With many of the once-young activists now in their sixties, the recent fiftieth anniversaries of many of the significant campaigns where young people were very active in the Movement including the Birmingham, Freedom Summer, and Selma campaigns, have marked great opportunities to gather new insights from these younger participants who are still living. As one example, four of the five “youthful freedom riders” that Burrow mentions — Bernard Lafayette, John Lewis, C.T. Vivian, and James Lawson — are still alive and could have likely provided different insights based on specific questions related to their youthfulness in the Movement. These anniversary celebrations have also often included many contemporary young activists who have organized in the wake of the murders of Trayvon Martin, Renisha McBride, Michael Brown, and so many others, to challenge the injustices they face with police and state violence against Black and Brown bodies, a school prison pipeline, economic disparities, and more. In response to the tragedies being faced daily, young people have formed new organizations that fight for justice under banners such as Dream Defenders, the Ohio Student Association, Black Lives Matter, Hands Up United, and Campaign Zero. It is important that ways are found to bridge the generations so that previously successful strategies of the 1950s and 1960s might be updated for application within contemporary social structures.

Leadership from young people in social justice movements takes various forms. During the Civil Rights Movement, it may have involved quietly organizing a signal to leave and then having the boldness to be one of the first ones to climb out of high school windows in defiance of the school administrators’ directives not to participate in marches. Today, leadership may look like using social media as a tool for both organizing and socio-political messaging. We are not able to determine from this book if youthful activism shapes long-term activist engagement as adults. Today, like in the past, there are many young people who have a desire to do the work to help ensure their own freedom. The “leader-full” movements today do not organize around a single national leader like Martin Luther King, Jr. but instead focus on a number of issues that fall under banners such as #BlackLivesMatter, #NotOneDime, or #SayHerName. One of the challenges of the social media activism today is the ease with which one can join a protest from the safety of one’s smart phone in a way that may be considered a fad versus the physical commitment that young people made in the past. While there are some similarities with core organizing and activist principles from the 1960s, there are also some significant differences that should be explored today.

The Civil Rights Movement would not have been the same without the impact of young people in Birmingham, Selma, the Mississippi Delta, and many other areas. A Child Shall Lead Them identifies important civil rights campaigns where young people’s participation was important.
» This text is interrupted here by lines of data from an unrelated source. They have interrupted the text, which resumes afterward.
/-! ### `ackRedraw` -/

@[simp] theorem State.ackRedraw_v : (s.ackRedraw).v = s.v := rfl
@[simp] theorem State.ackRedraw_i : (s.ackRedraw).i = s.i := rfl
@[simp] theorem State.ackRedraw_pc : (s.ackRedraw).pc = s.pc := rfl
@[simp] theorem State.ackRedraw_stack : (s.ackRedraw).stack = s.stack := rfl
@[simp] theorem State.ackRedraw_sp : (s.ackRedraw).sp = s.sp := rfl
@[simp] theorem State.ackRedraw_dt : (s.ackRedraw).dt = s.dt := rfl
@[simp] theorem State.ackRedraw_st : (s.ackRedraw).st = s.st := rfl
@[simp] theorem State.ackRedraw_mem : (s.ackRedraw).mem = s.mem := rfl
@[simp] theorem State.ackRedraw_fb : (s.ackRedraw).fb = s.fb := rfl
@[simp] theorem State.ackRedraw_redraw : (s.ackRedraw).redraw = false := rfl
@[simp] theorem State.ackRedraw_keys : (s.ackRedraw).keys = s.keys := rfl
@[simp] theorem State.ackRedraw_faultCause : (s.ackRedraw).faultCause = s.faultCause := rfl
@[simp] theorem State.ackRedraw_faultPc : (s.ackRedraw).faultPc = s.faultPc := rfl
@[simp] theorem State.ackRedraw_faultOpcode : (s.ackRedraw).faultOpcode = s.faultOpcode := rfl
@[simp] theorem State.ackRedraw_faultInfo : (s.ackRedraw).faultInfo = s.faultInfo := rfl
@[simp] theorem State.ackRedraw_rand : (s.ackRedraw).rand = s.rand := rfl
@[simp] theorem State.ackRedraw_inputs : (s.ackRedraw).inputs = s.inputs := rfl
@[simp] theorem State.ackRedraw_events : (s.ackRedraw).events = s.events := rfl

end Sys2Proof.Machine
end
While it does not explore narratives such as that of Carolyn Daniels who was led into civil rights activism by her teenaged son, it does open the possibility for additional research to determine young people’s influence in the Movement. Similar to other critical times in the history of humanity, today we have an ongoing need to have young people boldly leading and working to create a more just world in which we can all live — may they be inspired by the activism of those who have come before them, and leave a strong legacy for those who will come after them.